Seated female nude with elbows propped, 1914.
This is the first Egon Schiele drawing I have seen. I was in high school looking around at the art area in a bookstore. I opened a collection of paintings, and was astounded by this one. I was astounded by the realistic curve of the body, and the eyes, which seems to be filled with emptiness, yet also filled with story.
Somehow I let it slide, without writing down the name of the artist or the drawing. The next time I encounter this drawing is in college, this time, I got the name of the artist - Egon Schiele.

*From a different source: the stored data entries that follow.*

/-- The ANA block (R378; Table ANA-8; 09_analog_loops_and_hart.md). -/
def rowsANA : List RegRow := [
  ⟨0x060000, 0x0, 1, 0x00000000, 0x0000FFFF, 0x00000000, 0x00000000, 0x00000000, 0x00000000⟩, -- ANA_ENABLE
  ⟨0x060004, 0x0, 1, 0x00000000, 0x0000FFFF, 0x00000000, 0x00000000, 0x00000000, 0x00000000⟩, -- ANA_LOCK
  ⟨0x060008, 0x0, 1, 0x00000000, 0x00000000, 0x00000000, 0x00000000, 0x00000000, 0x00000000⟩, -- ANA_INVALID
  ⟨0x06000C, 0x0, 1, 0x00000000, 0x00000000, 0x00000000, 0x00000000, 0x00000000, 0x00000000⟩, -- ANA_COMPLIANCE
  ⟨0x060010, 0x0, 1, 0x00000000, 0x00000000, 0x00000000, 0x000000FF, 0x00000000, 0x00000000⟩, -- ANA_EVENT
  ⟨0x060014, 0x0, 1, 0x00000000, 0x000000FF, 0x00000000, 0x00000000, 0x00000000, 0x00000000⟩, -- ANA_IRQ_EN
  ⟨0x060018, 0x0, 1, 0x00000000, 0x00000000, 0x00000000, 0x00000000, 0x00000000, 0x0000FFFF⟩, -- ANA_CLOSE_CALL
  ⟨0x06001C, 0x0, 1, 0x00000000, 0x00000000, 0x00000000, 0x00000000, 0x00000000, 0x00000000⟩, -- ANA_BANK_STATUS
  ⟨0x060020, 0x0, 1, 0x00000000, 0x00000000, 0x00000000, 0x00000000, 0x00000000, 0x00000000⟩, -- ANA_BANK_CMD
  ⟨0x060024, 0x0, 1, 0x00000700, 0x00000000, 0x00000000, 0x00000000, 0x00000000, 0x00000000⟩, -- ANA_BANK_RESULT
  ⟨0x060030, 0x0, 1, 0x00000000, 0x0000000F, 0x00000000, 0x00000000, 0x00000000, 0x00000000⟩, -- ANA_HART_SEL
  ⟨0x060034, 0x0, 1, 0x00000000, 0x00000000, 0x00000000, 0x00000000, 0x00000000, 0x00000000⟩, -- ANA_HART_CMD
  ⟨0x060038, 0x0, 1, 0x00000700, 0x00000000, 0x00000000, 0x00000000, 0x00000000, 0x00000000⟩, -- ANA_HART_RESULT
  ⟨0x060040, 0x4, 16, 0x00000000, 0xFFFFFFFF, 0x00000000, 0x00000000, 0x00000000, 0x00000000⟩, -- ANA_HART_DATA
  ⟨0x060100, 0x80, 16, 0x04040000, 0x00000000, 0xFFFFF800, 0x00000000, 0x00000000, 0x00000000⟩, -- ANn_CFG
  ⟨0x060104, 0x80, 16, 0x40800000, 0x00000000, 0xFFFFFFFF, 0x00000000, 0x00000000, 0x00000000⟩, -- ANn_RANGE_LO
  ⟨0x060108, 0x80, 16, 0x41A00000, 0x00000000, 0xFFFFFFFF, 0x00000000, 0x00000000, 0x00000000⟩, -- ANn_RANGE_HI
  ⟨0x06010C, 0x80, 16, 0x00000000, 0x00000000, 0xFFFFFFFF, 0x00000000, 0x00000000, 0x00000000⟩, -- ANn_EU_LO
  ⟨0x060110, 0x80, 16, 0x42C80000, 0x00000000, 0xFFFFFFFF, 0x00000000, 0x00000000, 0x00000000⟩, -- ANn_EU_HI
  ⟨0x060114, 0x80, 16, 0x3F800000, 0x00000000, 0xFFFFFFFF, 0x00000000, 0x00000000, 0x00000000⟩, -- ANn_TRIM_GAIN
  ⟨0x060118, 0x80, 16, 0x00000000, 0x00000000, 0xFFFFFFFF, 0x00000000, 0x00000000, 0x00000000⟩, -- ANn_TRIM_OFF
  ⟨0x06011C, 0x80, 16, 0x3C23D70A, 0x00000000, 0xFFFFFFFF, 0x00000000, 0x00000000, 0x00000000⟩, -- ANn_SQRT_CUT
  ⟨0x060120, 0x80, 16, 0x00000000, 0x00000000, 0x00000000, 0x00000000, 0x00000000, 0x00000000⟩, -- ANn_VALUE
  ⟨0x060124, 0x80, 16, 0x00000000, 0x00000000, 0x00000000, 0x00000000, 0x00000000, 0x00000000⟩, -- ANn_MEAS
  ⟨0x060128, 0x80, 16, 0x00000000, 0x00000000, 0x00000000, 0x00000000, 0x00000000, 0x00000000⟩, -- ANn_STATUS
  ⟨0x06012C, 0x80, 16, 0x00000000, 0x00000000, 0x00000000, 0x00000000, 0x00000000, 0x00000000⟩, -- ANn_HEADROOM
  ⟨0x060130, 0x80, 16, 0x00000000, 0x00000000, 0x00000000, 0x00000000, 0x00000000, 0x00000000⟩, -- ANn_RES
  ⟨0x060134, 0x80, 16, 0x000A8F00, 0x00000000, 0xFFFFFFF8, 0x00000000, 0x00000000, 0x00000000⟩, -- ANn_HART_CFG
  ⟨0x060138, 0x80, 16, 0x00000000, 0x00000000, 0x00000000, 0x00000000, 0x00000000, 0x00000000⟩, -- ANn_HART_STATUS
  ⟨0x06013C, 0x80, 16, 0x00000000, 0x00000000, 0x00000000, 0x00000000, 0x00000000, 0xFFFFFFFF⟩, -- ANn_COUNTS
  ⟨0x060140, 0x80, 16, 0x00000000, 0x00000000, 0xFFFFFFFF, 0x00000000, 0x00000000, 0x00000000⟩, -- ANn_HART_TAG01
  ⟨0x060144, 0x80, 16, 0x00000000, 0x00000000, 0xFFFFFFFF, 0x00000000, 0x00000000, 0x00000000⟩, -- ANn_HART_TAG23
  ⟨0x060148, 0x80, 16, 0x00000000, 0x00000000, 0x00000000, 0x00000000, 0x00000000, 0x00000000⟩, -- ANn_STAMP_LO
  ⟨0x06014C, 0x80, 16, 0x00000000, 0x00000000, 0x00000000, 0x00000000, 0x00000000, 0x00000000⟩, -- ANn_STAMP_HI
  ⟨0x060150, 0x80, 16, 0x0000000A, 0x00000000, 0x0000FFFF, 0x00000000, 0x00000000, 0x00000000⟩, -- ANn_HART_POLL
  ⟨0x061000, 0x4, 1024, 0x00000000, 0x00000000, 0xFFFFFFFF, 0x00000000, 0x00000000, 0x00000000⟩ -- ANn_TBLX_i, ANn_TBLY_i (R378)
  ]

The drawing above is a typical work of Schiele: he paints nudes in a realistic and grotesque way. Many of his works are related to sex. Indeed, he does not avoid the topic. He has been driven out of his mother's hometown for hire a teenage girl as model, and was imprisoned for seducing an underaged girl. Below is his paint for prison cell.
Schiele's drawing of his prison cell in Neulengbach, 1912
He never tried to paint things in a beautiful way. The most pleasing work seems to be his self-portrait. In his early self-portraits, he appears as a cute boy and a fine young man, while later he draw himself the way he draw others and show people what the old man really looks like.
Schiele aged 16, self-portrait from 1906
He also paints flowers, even sunflowers. But unlike Van Gogh's sunflower wilted, as heavy and real as his other paints. This might because he has a miserable childhood, since his father died when Egon was 15. But his childhood is not worse than other artist, so the force may simply comes from personality instead of experience.